= Derry Workhouse =

Workhouse in Derry, Northern Ireland

Derry Workhouse was a workhouse in Derry, Northern Ireland. Located in the Waterside area of the city, the workhouse operated from 1840 to 1948.

==History==
As a result of the Poor Relief (Ireland) Act 1838 (1 & 2 Vict. c. 56), a workhouse with a capacity for 800 people opened in the city on 10 November 1840 and was the first operational workhouse in Ulster. During the Irish Famine (1845-1849), the number of people who were poverty-stricken drastically increased and, like many other workhouses in Ireland at the time, the workhouse experienced severe overcrowding.
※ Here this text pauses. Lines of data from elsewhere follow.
@[simp] theorem holdCheck_frame (n g : Nat) (str : WriteStream) (r : LookupResult) (s : State) :
    (holdCheck n g str r s).pins = s.pins ∧ (holdCheck n g str r s).timestamp = s.timestamp ∧ (holdCheck n g str r s).wu =
    s.wu ∧ (holdCheck n g str r s).ec = s.ec ∧ (holdCheck n g str r s).rw = s.rw ∧ (holdCheck n g str r s).fq = s.fq ∧
    (holdCheck n g str r s).mp = s.mp ∧ (holdCheck n g str r s).out = s.out ∧ (holdCheck n g str r s).pending = s.pending := by
  simp only [holdCheck]
  (repeat' split) <;> simp

@[simp] theorem refuseEntry_frame (n : Nat) (d : Direction) (t : Txn) (k : FaultKind) (r : LookupResult) (s : State) :
    (refuseEntry n d t k r s).pins = s.pins ∧ (refuseEntry n d t k r s).timestamp = s.timestamp ∧ (refuseEntry n d t k r
    s).wu = s.wu ∧ (refuseEntry n d t k r s).ju = s.ju ∧ (refuseEntry n d t k r s).ec = s.ec ∧ (refuseEntry n d t k r
    s).ce = s.ce ∧ (refuseEntry n d t k r s).rw = s.rw ∧ (refuseEntry n d t k r s).dp = s.dp ∧ (refuseEntry n d t k r
    s).mp = s.mp ∧ (refuseEntry n d t k r s).pending = s.pending := by
  simp only [refuseEntry]; simp

@[simp] theorem passWrite_frame (n : Nat) (t : Txn) (r : LookupResult) (s : State) :
    (passWrite n t r s).pins = s.pins ∧ (passWrite n t r s).timestamp = s.timestamp ∧ (passWrite n t r s).wu = s.wu ∧
    (passWrite n t r s).rw = s.rw ∧ (passWrite n t r s).fq = s.fq ∧ (passWrite n t r s).mp = s.mp ∧ (passWrite n t r
    s).out = s.out ∧ (passWrite n t r s).pending = s.pending := by
  simp only [passWrite]
  (repeat' split) <;> simp

@[simp] theorem acceptInto_frame (n : Nat) (d : Direction) (t : Txn) (bs : List Byte) (st : List Bool) (s : State) :
    (acceptInto n d t bs st s).pins = s.pins ∧ (acceptInto n d t bs st s).timestamp = s.timestamp ∧ (acceptInto n d t bs
    st s).wu = s.wu ∧ (acceptInto n d t bs st s).rw = s.rw ∧ (acceptInto n d t bs st s).mp = s.mp ∧ (acceptInto n d t bs
    st s).pending = s.pending := by
  simp only [acceptInto]
  (repeat' split) <;> simp

@[simp] theorem acceptRead_frame (t : Txn) (s : State) :
    (acceptRead t s).pins = s.pins ∧ (acceptRead t s).timestamp = s.timestamp ∧ (acceptRead t s).wu = s.wu ∧ (acceptRead t
    s).rw = s.rw ∧ (acceptRead t s).mp = s.mp ∧ (acceptRead t s).pending = s.pending := by
  simp only [acceptRead]
  (repeat' split) <;> simp

@[simp] theorem acceptStaged_frame (s : State) :
    (acceptStaged s).pins = s.pins ∧ (acceptStaged s).timestamp = s.timestamp ∧ (acceptStaged s).wu = s.wu ∧ (acceptStaged
    s).rw = s.rw ∧ (acceptStaged s).mp = s.mp ∧ (acceptStaged s).pending = s.pending := by
  simp only [acceptStaged]
  (repeat' split) <;> simp

@[simp] theorem stageWrite_frame (w : WriteTxn) (s : State) :
    (stageWrite w s).pins = s.pins ∧ (stageWrite w s).timestamp = s.timestamp ∧ (stageWrite w s).wu = s.wu ∧ (stageWrite w
    s).ju = s.ju ∧ (stageWrite w s).ec = s.ec ∧ (stageWrite w s).ce = s.ce ∧ (stageWrite w s).rw = s.rw ∧ (stageWrite w
    s).dp = s.dp ∧ (stageWrite w s).fq = s.fq ∧ (stageWrite w s).au = s.au ∧ (stageWrite w s).tm = s.tm ∧ (stageWrite w
    s).mp = s.mp ∧ (stageWrite w s).out = s.out ∧ (stageWrite w s).pending = s.pending := by
  simp only [stageWrite]
  (repeat' split) <;> simp

@[simp] theorem grantNext_frame (s : State) :
    (grantNext s).pins = s.pins ∧ (grantNext s).timestamp = s.timestamp ∧ (grantNext s).wu = s.wu ∧ (grantNext s).ju =
    s.ju ∧ (grantNext s).ec = s.ec ∧ (grantNext s).ce = s.ce ∧ (grantNext s).rw = s.rw ∧ (grantNext s).fq = s.fq ∧
    (grantNext s).au = s.au ∧ (grantNext s).tm = s.tm ∧ (grantNext s).up = s.up ∧ (grantNext s).mp = s.mp ∧ (grantNext
    s).pending = s.pending := by
  simp only [grantNext]
  (repeat' split) <;> simp

@[simp] theorem completePass_frame (n : Nat) (o : UpOutcome) (bs : List Byte) (x : Option Bool) (s : State) :
    (completePass n o bs x s).pins = s.pins ∧ (completePass n o bs x s).timestamp = s.timestamp ∧ (completePass n o bs x
    s).wu = s.wu ∧ (completePass n o bs x s).fq = s.fq ∧ (completePass n o bs x s).mp = s.mp ∧ (completePass n o bs x
    s).pending = s.pending := by
  simp only [completePass]
  (repeat' split) <;> simp

@[simp] theorem passFault_frame (t : Tag) (n : Nat) (k : FaultKind) (s : State) :
    (passFault t n k s).pins = s.pins ∧ (passFault t n k s).timestamp = s.timestamp ∧ (passFault t n k s).wu = s.wu ∧
    (passFault t n k s).ju = s.ju ∧ (passFault t n k s).ec = s.ec ∧ (passFault t n k s).ce = s.ce ∧ (passFault t n k s).rw
    = s.rw ∧ (passFault t n k s).dp = s.dp ∧ (passFault t n k s).tm = s.tm ∧ (passFault t n k s).up = s.up ∧ (passFault t
    n k s).mp = s.mp ∧ (passFault t n k s).out = s.out ∧ (passFault t n k s).pending = s.pending := by
  simp only [passFault]; simp

@[simp] theorem requestOkay_frame (t : Tag) (r : Response) (s : State) :
    (requestOkay t r s).pins = s.pins ∧ (requestOkay t r s).timestamp = s.timestamp ∧ (requestOkay t r s).wu = s.wu ∧
    (requestOkay t r s).fq = s.fq ∧ (requestOkay t r s).mp = s.mp ∧ (requestOkay t r s).pending = s.pending := by
  simp only [requestOkay]
  (repeat' split) <;> simp

@[simp] theorem requestFailed_frame (t : Tag) (k : FaultKind) (r : DamageReason) (s : State) :
    (requestFailed t k r s).pins = s.pins ∧ (requestFailed t k r s).timestamp = s.timestamp ∧ (requestFailed t k r s).wu =
    s.wu ∧ (requestFailed t k r s).mp = s.mp ∧ (requestFailed t k r s).pending = s.pending := by
  simp only [requestFailed]
  (repeat' split) <;> simp

@[simp] theorem lateOnTag_frame (t : Tag) (s : State) :
    (lateOnTag t s).pins = s.pins ∧ (lateOnTag t s).timestamp = s.timestamp ∧ (lateOnTag t s).wu = s.wu ∧ (lateOnTag t
    s).ju = s.ju ∧ (lateOnTag t s).ec = s.ec ∧ (lateOnTag t s).ce = s.ce ∧ (lateOnTag t s).rw = s.rw ∧ (lateOnTag t s).tm
    = s.tm ∧ (lateOnTag t s).up = s.up ∧ (lateOnTag t s).mp = s.mp ∧ (lateOnTag t s).out = s.out ∧ (lateOnTag t s).pending
    = s.pending := by
  simp only [lateOnTag]; simp

@[simp] theorem takeResponse_frame (d : DsResult) (r : Response) (s : State) :
    (takeResponse d r s).pins = s.pins ∧ (takeResponse d r s).timestamp = s.timestamp ∧ (takeResponse d r s).wu = s.wu ∧
    (takeResponse d r s).mp = s.mp ∧ (takeResponse d r s).pending = s.pending := by
  simp only [takeResponse]
  (repeat' split) <;> simp

@[simp] theorem expireResponse_frame (n : Nat) (s : State) :
    (expireResponse n s).pins = s.pins ∧ (expireResponse n s).timestamp = s.timestamp ∧ (expireResponse n s).wu = s.wu ∧
    (expireResponse n s).mp = s.mp ∧ (expireResponse n s).pending = s.pending := by
  simp only [expireResponse]
  (repeat' split) <;> simp

@[simp] theorem expireHold_frame (n : Nat) (s : State) :
    (expireHold n s).pins = s.pins ∧ (expireHold n s).timestamp = s.timestamp ∧ (expireHold n s).wu = s.wu ∧ (expireHold n
    s).ec = s.ec ∧ (expireHold n s).mp = s.mp ∧ (expireHold n s).out = s.out ∧ (expireHold n s).pending = s.pending := by
  simp only [expireHold]
  (repeat' split) <;> simp

@[simp] theorem tickReports_frame (s : State) :
    (tickReports s).pins = s.pins ∧ (tickReports s).timestamp = s.timestamp ∧ (tickReports s).wu = s.wu ∧ (tickReports
    s).ju = s.ju ∧ (tickReports s).ec = s.ec ∧ (tickReports s).ce = s.ce ∧ (tickReports s).rw = s.rw ∧ (tickReports s).dp
    = s.dp ∧ (tickReports s).fq = s.fq ∧ (tickReports s).up = s.up ∧ (tickReports s).mp = s.mp ∧ (tickReports s).out =
    s.out ∧ (tickReports s).pending = s.pending := by
  simp only [tickReports]
  (repeat' split) <;> simp

@[simp] theorem tick_frame (s : State) :
    (tick s).pins = s.pins ∧ (tick s).wu = s.wu ∧ (tick s).ju = s.ju ∧ (tick s).ec = s.ec ∧ (tick s).rw = s.rw ∧ (tick
    s).fq = s.fq ∧ (tick s).up = s.up ∧ (tick s).mp = s.mp ∧ (tick s).out = s.out ∧ (tick s).pending = s.pending := by
  simp only [tick]; simp

@[simp] theorem deliverAnswer_frame (c : Instr) (a : Answer) (s : State) :
    (deliverAnswer c a s).pins = s.pins ∧ (deliverAnswer c a s).timestamp = s.timestamp ∧ (deliverAnswer c a s).wu = s.wu
    ∧ (deliverAnswer c a s).ju = s.ju ∧ (deliverAnswer c a s).ec = s.ec ∧ (deliverAnswer c a s).ce = s.ce ∧ (deliverAnswer
    c a s).rw = s.rw ∧ (deliverAnswer c a s).dp = s.dp ∧ (deliverAnswer c a s).fq = s.fq ∧ (deliverAnswer c a s).au = s.au
    ∧ (deliverAnswer c a s).tm = s.tm ∧ (deliverAnswer c a s).up = s.up ∧ (deliverAnswer c a s).out = s.out ∧
    (deliverAnswer c a s).pending = s.pending := by
  simp only [deliverAnswer]
  (repeat' split) <;> simp

@[simp] theorem refuseFrame_frame (s : State) :
    (refuseFrame s).pins = s.pins ∧ (refuseFrame s).timestamp = s.timestamp ∧ (refuseFrame s).wu = s.wu ∧ (refuseFrame
    s).ju = s.ju ∧ (refuseFrame s).ec = s.ec ∧ (refuseFrame s).ce = s.ce ∧ (refuseFrame s).rw = s.rw ∧ (refuseFrame s).dp
    = s.dp ∧ (refuseFrame s).fq = s.fq ∧ (refuseFrame s).au = s.au ∧ (refuseFrame s).tm = s.tm ∧ (refuseFrame s).up = s.up
    ∧ (refuseFrame s).out = s.out ∧ (refuseFrame s).pending = s.pending := by
  simp only [refuseFrame]
  (repeat' split) <;> simp

@[simp] theorem discardHolds_frame (s : State) :
    (discardHolds s).pins = s.pins ∧ (discardHolds s).timestamp = s.timestamp ∧ (discardHolds s).wu = s.wu ∧ (discardHolds
    s).ec = s.ec ∧ (discardHolds s).rw = s.rw ∧ (discardHolds s).dp = s.dp ∧ (discardHolds s).fq = s.fq ∧ (discardHolds
    s).au = s.au ∧ (discardHolds s).tm = s.tm ∧ (discardHolds s).up = s.up ∧ (discardHolds s).mp = s.mp ∧ (discardHolds
    s).out = s.out ∧ (discardHolds s).pending = s.pending := by
  simp only [discardHolds]
  refine ⟨?_, ?_, ?_, ?_, ?_, ?_, ?_, ?_, ?_, ?_, ?_, ?_, ?_⟩
  · exact (foldl_frame (·.pins) (by intros; simp) _ _).trans (by simp)
  · exact (foldl_frame (·.timestamp) (by intros; simp) _ _).trans (by simp)
  · exact (foldl_frame (·.wu) (by intros; simp) _ _).trans (by simp)
  · exact (foldl_frame (·.ec) (by intros; simp) _ _).trans (by simp)
  · exact (foldl_frame (·.rw) (by intros; simp) _ _).trans (by simp)
  · exact (foldl_frame (·.dp) (by intros; simp) _ _).trans (by simp)
  · exact (foldl_frame (·.fq) (by intros; simp) _ _).trans (by simp)
  · exact (foldl_frame (·.au) (by intros; simp) _ _).trans (by simp)
  · exact (foldl_frame (·.tm) (by intros; simp) _ _).trans (by simp)
  · exact (foldl_frame (·.up) (by intros; simp) _ _).trans (by simp)
  · exact (foldl_frame (·.mp) (by intros; simp) _ _).trans (by simp)
  · exact (foldl_frame (·.out) (by intros; simp) _ _).trans (by simp)
  · exact (foldl_frame (·.pending) (by intros; simp) _ _).trans (by simp)

@[simp] theorem flagOpenBank_frame (s : State) :
    (flagOpenBank s).pins = s.pins ∧ (flagOpenBank s).timestamp = s.timestamp ∧ (flagOpenBank s).wu = s.wu ∧ (flagOpenBank
    s).ec = s.ec ∧ (flagOpenBank s).ce = s.ce ∧ (flagOpenBank s).rw = s.rw ∧ (flagOpenBank s).dp = s.dp ∧ (flagOpenBank
    s).fq = s.fq ∧ (flagOpenBank s).au = s.au ∧ (flagOpenBank s).tm = s.tm ∧ (flagOpenBank s).up = s.up ∧ (flagOpenBank
    s).mp = s.mp ∧ (flagOpenBank s).out = s.out ∧ (flagOpenBank s).pending = s.pending := by
  simp only [flagOpenBank]
  (repeat' split) <;> simp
With the introduction of the National Assistance Act 1948 and the welfare state, the workhouse closed in 1948.

The buildings housed the Waterside hospital until 1991, then were redeveloped as private housing, with the main dormitory area used as a library and museum. During the redevelopment, numerous human remains were found. These remains, believed to be of people who died in the mid-nineteenth century, were later interred in the local Ballyoan cemetery.

The museum opened in 1997. In 2014, the Derry City Council decided to close the museum citing health and safety issues, and decreasing visitor numbers. The council planned to turn the space into apartments.